Marissa Alexander -- the Florida woman who claimed immunity based on the state's "stand your ground" laws, but who was nonetheless sentenced to 20 years for discharging a firearm -- will get a new trial. Alexander, who told the jury that she had fired a gun at the ceiling because she was afraid of her husband, became emblematic of the apparent racial double standard with which "stand your ground" claims are treated.

The judge did not grant Alexander a new trial because he believed the jury made the wrong choice in rejecting Alexander's "stand your ground" immunity claim, but rather a new trial was called "because the jury instructions on self-defense were erroneous," wrote Judge James H. Daniel.


Our old friend Irin Carmon reported for MSNBC:

Alexander, who had given birth the week before, testified that after an altercation regarding texts from her ex-husband, she locked herself in the bathroom. Her husband, Rico Gray, broke through the door, grabbed her by the neck, and shoved her into the door. She ran to the garage, found she couldn’t get the door open, and returned with a gun. When Gray saw the gun, he said, “Bitch, I’ll kill you.” Alexander testified that firing the gun into the air as a warning shot was “the lesser of two evils.”

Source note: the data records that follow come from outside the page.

-- ==== Sys2Proof/Certificates/Slice0/Obligations.lean ====
section
/-! DEFINITION. The statements about the block, for the provers: the step and reset first, then the spec's chapters in order. -/

open Sys2Proof Sys2Proof.Machine

/-- The row's rule of a step: the command at the front of the queue runs on the state with the queue's rest, and what follows
it waits in its order behind it. (The queue is the block model's, log entry 3.) -/
def Obligations.StepRunsFrontCommand : Prop :=
  ∀ (s : State) (c : Instr) (rest : List Instr),
    s.pending = c :: rest → step s = exec c { s with pending := rest }

/-- R31, R84, R108, R553 and the register tables: the machine right after reset. Every register reads the reset value of its
table, or where the table states none the model's choice
(log entry 4), the memories list nothing and are in canonical form, the boot stands at its first step with nothing waiting,
and the hundred egress slots stand at their full one-hundredth charge. -/
def Obligations.ResetLeavesTablesValues : Prop :=
  (∀ a, a ∉ [Reg.TM_RTC_TIME, Reg.TM_RTC_DATE] → State.reset.reg a = RegMap.resetValue a) ∧
  State.reset.memWf = true ∧ State.reset.pending = [] ∧ State.reset.snagQueue = [] ∧ State.reset.boot.step = 1 ∧
  (∀ k, State.reset.tagged k = false) ∧
  State.reset.eg.slots = List.replicate 100 6400 ∧
  [(Fld.PX_MODE_E, 1), (Fld.PX_FRAME_PERIOD_PERIOD, 833333), (Fld.PX_EXP_MAX_EMAX, 800000), (Fld.PX_EXP_MIN_EMIN, 200),
    (Fld.PX_KNEE_KNEE, 0xF00), (Fld.PX_BLACK_LEVEL, 0x040), (Fld.PX_BLACK_PEDESTAL, 0x040), (Fld.PX_SKIM_PERIOD_PERIOD, 50000000),
    (Fld.PX_RING_SLOTS_SLOTS, 2), (Fld.TF_SUP_CTRL_STEP, 10), (Fld.TF_SUP_CEIL_CEIL, 850), (Fld.TF_SUP_MARGIN_LO, 500),
    (Fld.TF_SUP_MARGIN_HI, 2000), (Fld.TF_SUP_STATUS_REQ, 800), (Fld.SP_STATUS_BOOT_MAP, 1), (Fld.SP_XS_CMD_READ, 0xEE),
    (Fld.SP_XS_CMD_WRITE, 0xDE), (Fld.SV_CFG_DIV 3, 1), (Fld.SV_CFG_FAULT_LIMIT 0, 3), (Fld.SV_DEADLINE_US 2, 16000),
    (Fld.EG_SHARE_SHARE 1, 64), (Fld.EG_OUT_VACDELAY_S 0, 600), (Fld.EG_RETRY_MS, 1000), (Fld.EG_IN_CFG_DEBOUNCE 1, 20),
    (Fld.LK_CFG_FIXED_ADDR, 1), (Fld.LK_CFG_RECORDS, 1), (Fld.LK_ATTN_EN_EN, 0x7F3F), (Fld.TM_CFG_STEP_NS, 1000),
    (Fld.AX_CAL_GAIN_GAIN 4, 0x4000), (Fld.AX_SEQA_PERIOD_CLOCKS, 40000), (Fld.PW_AVS_CFG_TIMEOUT, 1000),
    (Fld.PW_FLOOR_MV_MV, 700), (Fld.PW_TEMP_WARN_DEGC, 105), (Fld.MG_NVM_CFG_DIV, 7)].all
    (fun e => State.reset.fld e.1 == e.2) = true ∧
  (∀ k : Fin 4, State.reset.reg (Reg.CC_MTIMECMP_LO k.val) = 0xFFFFFFFF ∧
    State.reset.reg (Reg.CC_MTIMECMP_HI k.val) = 0xFFFFFFFF) ∧
  ∀ k : Fin 16, State.reset.reg (Reg.SP_NEAR_PWR k.val) = 0xFFFFFFFF

/-- The memories of the address map, the NVM, the spill memory, the tags and the registers keep their canonical form in every
step, a tick included: addresses rise strictly, and none is listed with what an unlisted one reads as. -/
def Obligations.StepKeepsCanonicalMemories : Prop :=
  ∀ s t : State, s.memWf = true → step s = .next t → t.memWf = true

The jury rejected her self-defense argument, and instead Alexander was sentenced under the “10-20-Life” law, which carries a series of mandatory minimum sentences related to gun crimes. The prosecutor in her case was Angela Corey, who also prosecuted George Zimmerman, who was acquitted in the death of Trayvon Martin. After an outcry at the apparent racial double standard in the application of "stand your ground," Corey told the Washington Post, “I think social media is going to be the destruction of this country.”


The appeals court judge ruled that the lower court judge improperly put a burden on Alexander to prove that the firing was in self-defense.